_PROMPT_. Search the data below for the word "ports" and copy each line that holds it.

_LISTED RECORDS_.
-- ==== Sys2Proof/Certificates/Slice0/Obligations.lean ====
section
/-! DEFINITION. The statements for the provers, from the numbered rules of spec/. -/

open Sys2Proof Sys2Proof.Machine

/-! ### Encoding, decoding and the step -/

/-- R66 to R71, R85, R99, R190, R191: words that the spec writes out, or that are written out here from its tables of fields,
decode to the instructions they stand for. -/
def Obligations.WrittenWordsDecode : Prop :=
  -- the clause encoded under R71: ld, iaddi and iadd
  decodeInstr 0x0100E701F8040AA0 =
      .ok (.ld ⟨⟨false, 7⟩, .n32, 16, .v 4, .v 10, .plain, .thr, .global⟩ false) ∧
  decodeInstr 0x000000017A0A0B47 = .ok (.iaddi ⟨⟨false, 7⟩, .s32, .v 11, .v 10⟩ 1) ∧
  decodeInstr 0x0000AAF8C30B0C20 = .ok (.iadd ⟨⟨true, 2⟩, .s32, .v 12, .v 11, .k 3⟩ false) ∧
  -- its header: both waits class 0 with threshold 63, ALU and memory ports, COUNT 2
  decodeHeader 0xCA00000007E3F032 =
      some { sbmask := 0, w1cls := 0, w1thr := 63, w0cls := 0, w0thr := 63, priv := false, yhint := false, park := false,
             ports := 3, count := 2 } ∧
  -- icmpi.lt.n32 p1, laneid, 4: IMM | PRED 7, TYPE n32 | A 249 | D lt:p1 | OP 0x49
  decodeInstr (4 * 2 ^ 32 + 7 * 2 ^ 28 + 14 * 2 ^ 24 + 249 * 2 ^ 16 + 0x11 * 2 ^ 8 + 0x49) =
      .ok (.icmpi ⟨false, 7⟩ .n32 1 .lt .laneid 4) ∧
  -- mix3.fn=0xCA.n32 v5, v1, v2, v3: MOD | TYPE | PRED 7 | C | B | A | D | OP 0x2D
  decodeInstr (0xCA * 2 ^ 48 + 14 * 2 ^ 44 + 7 * 2 ^ 40 + 3 * 2 ^ 32 + 2 * 2 ^ 24 + 1 * 2 ^ 16 + 5 * 2 ^ 8 + 0x2D) =
      .ok (.mix3 ⟨⟨false, 7⟩, .n32, .v 5, .v 1, .v 2, .v 3⟩ 0xCA) ∧
  -- bra under !p0, one word back: DISP −1 | NEG | A, D 248 | OP 0x01
  decodeInstr (0xFFFFFFFF * 2 ^ 32 + 2 ^ 31 + 248 * 2 ^ 16 + 248 * 2 ^ 8 + 0x01) = .ok (.bra ⟨true, 0⟩ 0xFFFFFFFF) ∧
  -- SETI 3, 0x123456789ABCDEF0: FA in bits 15:12 of the header, OPC 0x01
  decodeCommand (3 * 2 ^ 12 + 0x01) 0x123456789ABCDEF0 = .ok (.cmdSeti 3 0x123456789ABCDEF0) ∧
  -- 0x1F is unassigned; a nop whose unused D field does not hold 248 is no instruction
  decodeInstr 0x1F = .ok (.unassignedOpcode 0x1F) ∧
  decodeInstr (7 * 2 ^ 40 + 248 * 2 ^ 32 + 248 * 2 ^ 24 + 248 * 2 ^ 16 + 0 * 2 ^ 8 + 0x00) = .error .undefinedBits

/-- R66 to R69, R190, R191: decoding gives back every well-formed instruction that has an encoding, with every operand and
modifier at every value. -/
def Obligations.DecodeInvertsEncode : Prop :=
  ∀ i : Instr, i.wf = true → encode i ≠ [] → decode (encode i) = .ok i

/-- R67: an assigned opcode decodes only from the very word that its fields encode to, so two words never stand for one
instruction, and what it decodes to is well formed. -/
def Obligations.DecodedWordIsItsEncoding : Prop :=
  (∀ w i, decodeInstr w = .ok i → opAssigned (fld w 0 8) = true → i.wf = true ∧ encode i = [w]) ∧
  (∀ h x i, decodeCommand h x = .ok i → fld h 0 8 < 0x19 → i.wf = true ∧ encode i = [h, x])
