theorem execImul_keeps {x : R2} {s : State} (h : s.Inv) : Keeps (execImul x s) := by
  unfold execImul
  exact arith_keeps h

theorem execImulhi_keeps {x : R2} {s : State} (h : s.Inv) : Keeps (execImulhi x s) := by
  unfold execImulhi
  exact binary_keeps h

theorem execImad_keeps {x : R3} {s : State} (h : s.Inv) : Keeps (execImad x s) := by
  unfold execImad
  exact ternary_keeps h

theorem execImadw_keeps {x : R3} {s : State} (h : s.Inv) : Keeps (execImadw x s) := by
  unfold execImadw
  exact ternary_keeps h

theorem execIadd64_keeps {x : R2} {sat : Bool} {s : State} (h : s.Inv) : Keeps (execIadd64 x sat s) := by
  unfold execIadd64
  exact arith_keeps h

theorem execIsub64_keeps {x : R2} {sat : Bool} {s : State} (h : s.Inv) : Keeps (execIsub64 x sat s) := by
  unfold execIsub64
  exact arith_keeps h

theorem execImul64_keeps {x : R2} {s : State} (h : s.Inv) : Keeps (execImul64 x s) := by
  unfold execImul64
  exact arith_keeps h

theorem execImad64_keeps {x : R3} {s : State} (h : s.Inv) : Keeps (execImad64 x s) := by
  unfold execImad64
  exact ternary_keeps h

theorem execImin_keeps {x : R2} {s : State} (h : s.Inv) : Keeps (execImin x s) := by
  unfold execImin
  exact arith_keeps h

theorem execImax_keeps {x : R2} {s : State} (h : s.Inv) : Keeps (execImax x s) := by
  unfold execImax
  exact arith_keeps h

theorem execIabs_keeps {x : R1} {sat : Bool} {s : State} (h : s.Inv) : Keeps (execIabs x sat s) := by
  unfold execIabs
  exact unary_keeps h

theorem execIaddi_keeps {x : R1} {imm : Word} {s : State} (h : s.Inv) : Keeps (execIaddi x imm s) := by
  unfold execIaddi
  exact unary_keeps h

theorem execImuli_keeps {x : R1} {imm : Word} {s : State} (h : s.Inv) : Keeps (execImuli x imm s) := by
  unfold execImuli
  exact unary_keeps h

theorem execShl_keeps {x : R2} {s : State} (h : s.Inv) : Keeps (execShl x s) := by
  unfold execShl
  exact binary_keeps h

theorem execShr_keeps {x : R2} {s : State} (h : s.Inv) : Keeps (execShr x s) := by
  unfold execShr
  exact binary_keeps h

theorem execSar_keeps {x : R2} {s : State} (h : s.Inv) : Keeps (execSar x s) := by
  unfold execSar
  exact binary_keeps h

theorem execWext_keeps {x : R3} {mode : WMode} {s : State} (h : s.Inv) : Keeps (execWext x mode s) := by
  unfold execWext
  exact ternary_keeps h

theorem execBfe_keeps {x : R2} {s : State} (h : s.Inv) : Keeps (execBfe x s) := by
  unfold execBfe
  exact binary_keeps h

theorem execBfi_keeps {x : R3} {s : State} (h : s.Inv) : Keeps (execBfi x s) := by
  unfold execBfi
  exact ternary_keeps h

theorem execPopc_keeps {x : R1} {s : State} (h : s.Inv) : Keeps (execPopc x s) := by
  unfold execPopc
  exact unary_keeps h

theorem execClz_keeps {x : R1} {s : State} (h : s.Inv) : Keeps (execClz x s) := by
  unfold execClz
  exact unary_keeps h

theorem execBrev_keeps {x : R1} {s : State} (h : s.Inv) : Keeps (execBrev x s) := by
  unfold execBrev
  exact unary_keeps h

theorem execMix3_keeps {x : R3} {t : BitVec 8} {s : State} (h : s.Inv) : Keeps (execMix3 x t s) := by
  unfold execMix3
  exact ternary_keeps h

theorem execMixi_keeps {g : Guard} {t : BitVec 4} {d a : Opnd} {imm : Word} {s : State} (h : s.Inv) : Keeps
    (execMixi g t d a imm s) := by
  unfold execMixi
  exact unary_keeps h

_OUTPUT BELOW_.
  -- its header: both waits class 0 with threshold 63, ALU and memory ports, COUNT 2
             ports := 3, count := 2 } ∧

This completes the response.